[Stored data]
+--

-- ==== Sys2Proof/Laws/Memory.lean ====
section
/-! SUPPORT. The laws of memory: read after write, the canonical form, and what loads and stores of many bytes see. -/

namespace Sys2Proof.Machine

/-! ## Cells -/

theorem readCell_insertCell_same (a : Nat) (b : Byte) (cs : List Host.Cell) (h : ∀ c ∈ cs, c.1 ≠ a) :
    readCell (insertCell a b cs) a = b := by
  induction cs with
  | nil => simp [insertCell, readCell]
  | cons c cs ih =>
    have hc : c.1 ≠ a := h c (by simp)
    have ih := ih fun d hd => h d (by simp [hd])
    unfold insertCell
    split
    · simp [readCell]
    · simp [readCell, hc, ih]

theorem readCell_insertCell_other {a x : Nat} (b : Byte) (cs : List Host.Cell) (h : x ≠ a) :
    readCell (insertCell a b cs) x = readCell cs x := by
  induction cs with
  | nil => simp [insertCell, readCell, Ne.symm h]
  | cons c cs ih =>
    unfold insertCell
    split
    · simp [readCell, Ne.symm h]
    · simp [readCell, ih]

theorem readCell_filter_other {a x : Nat} (cs : List Host.Cell) (h : x ≠ a) :
    readCell (cs.filter fun c => c.1 ≠ a) x = readCell cs x := by
  induction cs with
  | nil => rfl
  | cons c cs ih =>
    by_cases hc : c.1 = a
    · have : c.1 ≠ x := fun e => h (e.symm.trans hc)
      simpa [readCell, hc, this, Ne.symm h] using ih
    · simpa [readCell, hc] using by split <;> simp_all

theorem readCell_absent {a : Nat} (cs : List Host.Cell) (h : ∀ c ∈ cs, c.1 ≠ a) : readCell cs a = 0#8 := by
  induction cs with
  | nil => rfl
  | cons c cs ih => simpa [readCell, h c (by simp)] using ih fun d hd => h d (by simp [hd])

/-! ## One byte -/

theorem read_write_same (m : Memory) (a : Nat) (b : Byte) : (m.write a b).read a = b := by
  unfold Memory.write Memory.read
  split
  · rename_i hb
    subst hb
    exact readCell_absent _ (by simp)
  · exact readCell_insertCell_same _ _ _ (by simp)

theorem read_write_other {m : Memory} {a x : Nat} {b : Byte} (h : x ≠ a) : (m.write a b).read x = m.read x := by
  unfold Memory.write Memory.read
  split
  · exact readCell_filter_other _ h
  · exact (readCell_insertCell_other _ _ h).trans (readCell_filter_other _ h)

theorem read_write (m : Memory) (a x : Nat) (b : Byte) : (m.write a b).read x = if x = a then b else m.read x := by
  split
  · subst_vars
    exact read_write_same ..
  · exact read_write_other ‹_›

/-! ## The canonical form -/

theorem wf_iff (m : Memory) :
    m.wf = true ↔ (m.cells.map Prod.fst).Pairwise (· < ·) ∧ ∀ c ∈ m.cells, c.2 ≠ 0#8 := by
  simp [Memory.wf]

theorem mem_insertCell {a : Nat} {b : Byte} {cs : List Host.Cell} {c : Host.Cell} (h : c ∈ insertCell a b cs) :
    c = (a, b) ∨ c ∈ cs := by
  induction cs with
  | nil => simpa [insertCell] using h
  | cons d cs ih =>
    unfold insertCell at h
    split at h
    · simpa using h
    · rcases List.mem_cons.1 h with h | h
      · exact .inr (h ▸ List.mem_cons_self)
      · exact (ih h).imp id (List.mem_cons_of_mem _)

theorem pairwise_insertCell {a : Nat} {b : Byte} {cs : List Host.Cell}
    (h : (cs.map Prod.fst).Pairwise (· < ·)) (hn : ∀ c ∈ cs, c.1 ≠ a) :
    ((insertCell a b cs).map Prod.fst).Pairwise (· < ·) := by
  induction cs with
  | nil => simp [insertCell]
  | cons d cs ih =>
    obtain ⟨hd, ht⟩ := List.pairwise_cons.1 (show (d.1 :: cs.map Prod.fst).Pairwise (· < ·) from h)
    have hda : d.1 ≠ a := hn d (by simp)
    unfold insertCell
    split
    · rename_i hlt
      simp only [List.map_cons, List.pairwise_cons]
      refine ⟨fun x hx => ?_, fun x hx => hd x hx, ht⟩
      rcases List.mem_cons.1 hx with rfl | hx
      · exact hlt
      · exact Nat.lt_trans hlt (hd x hx)
    · rename_i hge
      simp only [List.map_cons, List.pairwise_cons]
      refine ⟨fun x hx => ?_, ih ht fun c hc => hn c (by simp [hc])⟩
      obtain ⟨c, hc, rfl⟩ := List.mem_map.1 hx
      rcases mem_insertCell hc with rfl | hc
      · exact Nat.lt_of_le_of_ne (Nat.le_of_not_lt hge) hda
      · exact hd _ (List.mem_map_of_mem hc)

theorem pairwise_filter {a : Nat} {cs : List Host.Cell} (h : (cs.map Prod.fst).Pairwise (· < ·)) :
    ((cs.filter fun c => c.1 ≠ a).map Prod.fst).Pairwise (· < ·) :=
  h.sublist (List.filter_sublist.map _)

/-- Writing a byte keeps the canonical form. -/
theorem write_wf {m : Memory} (a : Nat) (b : Byte) (h : m.wf = true) : (m.write a b).wf = true := by
  rw [wf_iff] at h ⊢
  obtain ⟨hp, hz⟩ := h
  unfold Memory.write
  split
  · exact ⟨pairwise_filter hp, fun c hc => hz c (List.mem_filter.1 hc).1⟩
  · rename_i hb
    refine ⟨pairwise_insertCell (pairwise_filter hp) (by simp), fun c hc => ?_⟩
    rcases mem_insertCell hc with rfl | hc
    · exact hb
    · exact hz c (List.mem_filter.1 hc).1

/-- A store keeps the canonical form. -/
theorem storeBytes_wf {m : Memory} (a : Nat) (en : Nat → Bool) (x : Vec) (n : Nat) (h : m.wf = true) :
    (storeBytes m a en x n).wf = true := by
  induction n with
  | zero => exact h
  | succ n ih =>
    unfold storeBytes
    split
    · exact write_wf _ _ ih
    · exact ih

theorem placeBytes_wf {m : Memory} (a : Nat) (bs : List Byte) (h : m.wf = true) : (placeBytes m a bs).wf = true := by
  induction bs generalizing m a with
  | nil => exact h
  | cons b bs ih => exact ih _ (write_wf _ _ h)

/-! ## Many bytes -/

/-- What a store of n bytes leaves at every address. -/
theorem read_storeBytes (m : Memory) (a : Nat) (en : Nat → Bool) (x : Vec) (n y : Nat) :
    (storeBytes m a en x n).read y =
      if a ≤ y ∧ y < a + n ∧ en ((y - a) / 8) = true then x.extractLsb' (8 * (y - a)) 8 else m.read y := by
  induction n with
  | zero =>
    have : ¬(a ≤ y ∧ y < a + 0 ∧ en ((y - a) / 8) = true) := by omega
    rw [if_neg this]
    rfl
  | succ n ih =>
    unfold storeBytes
    by_cases hy : y = a + n
    · subst hy
      have e : a + n - a = n := by omega
      split
      · rename_i hen
        rw [read_write_same, if_pos (by rw [e]; exact ⟨by omega, by omega, hen⟩), e]
      · rename_i hen
        rw [ih, if_neg (by omega), if_neg (by rw [e]; exact fun h => hen h.2.2)]
    · have key : (a ≤ y ∧ y < a + (n + 1) ∧ en ((y - a) / 8) = true) ↔
          (a ≤ y ∧ y < a + n ∧ en ((y - a) / 8) = true) :=
        ⟨fun h => ⟨h.1, by omega, h.2.2⟩, fun h => ⟨h.1, by omega, h.2.2⟩⟩
      simp only [key]
      split
      · rw [read_write_other hy, ih]
      · exact ih

/-- A byte of an enabled element is the stored one. -/
theorem read_storeBytes_in {m : Memory} {a : Nat} {en : Nat → Bool} {x : Vec} {n k : Nat} (hk : k < n)
    (he : en (k / 8) = true) : (storeBytes m a en x n).read (a + k) = x.extractLsb' (8 * k) 8 := by
  have e : a + k - a = k := by omega
  rw [read_storeBytes, if_pos (by rw [e]; exact ⟨by omega, by omega, he⟩), e]

/-- Every other byte is as before. -/
theorem read_storeBytes_out {m : Memory} {a y : Nat} {en : Nat → Bool} {x : Vec} {n : Nat}
    (h : ∀ k, k < n → en (k / 8) = true → y ≠ a + k) : (storeBytes m a en x n).read y = m.read y := by
  rw [read_storeBytes, if_neg]
  rintro ⟨h1, h2, h3⟩
  exact h (y - a) (by omega) h3 (by omega)

/-- Bit i of a load is bit i mod 8 of byte a + i / 8, where its element is enabled. -/
theorem getLsbD_loadBytes (m : Memory) (a : Nat) (en : Nat → Bool) (n i : Nat) (hn : n ≤ 64) :
    (loadBytes m a en n).getLsbD i =
      (decide (i < 8 * n) && (en (i / 64) && (m.read (a + i / 8)).getLsbD (i % 8))) := by
  induction n with
  | zero => simp [loadBytes]
  | succ n ih =>
    rw [loadBytes, BitVec.getLsbD_or, ih (by omega)]
    by_cases h1 : i < 8 * n
    · have : ¬ 8 * n ≤ i := by omega
      split <;> simp [h1, BitVec.getLsbD_shiftLeft, show i < 8 * (n + 1) by omega]
    · by_cases h2 : i < 8 * (n + 1)
      · have e1 : i / 8 = n := by omega
        have e2 : i / 64 = n / 8 := by omega
        have e3 : i % 8 = i - 8 * n := by omega
        split <;> rename_i hen
        · simp [h1, h2, hen, e1, e2, e3, show i < 512 by omega]
        · simp [h1, hen, e2]
      · split <;> simp [BitVec.getLsbD_shiftLeft, BitVec.getLsbD_setWidth, h1, h2]
        intro _ _
        exact BitVec.getLsbD_of_ge _ _ (by omega)

end Sys2Proof.Machine
end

+--

### Action item
Report only the number of lines, among the records above, that contain the word "Machine".

### Answer to this exercise
2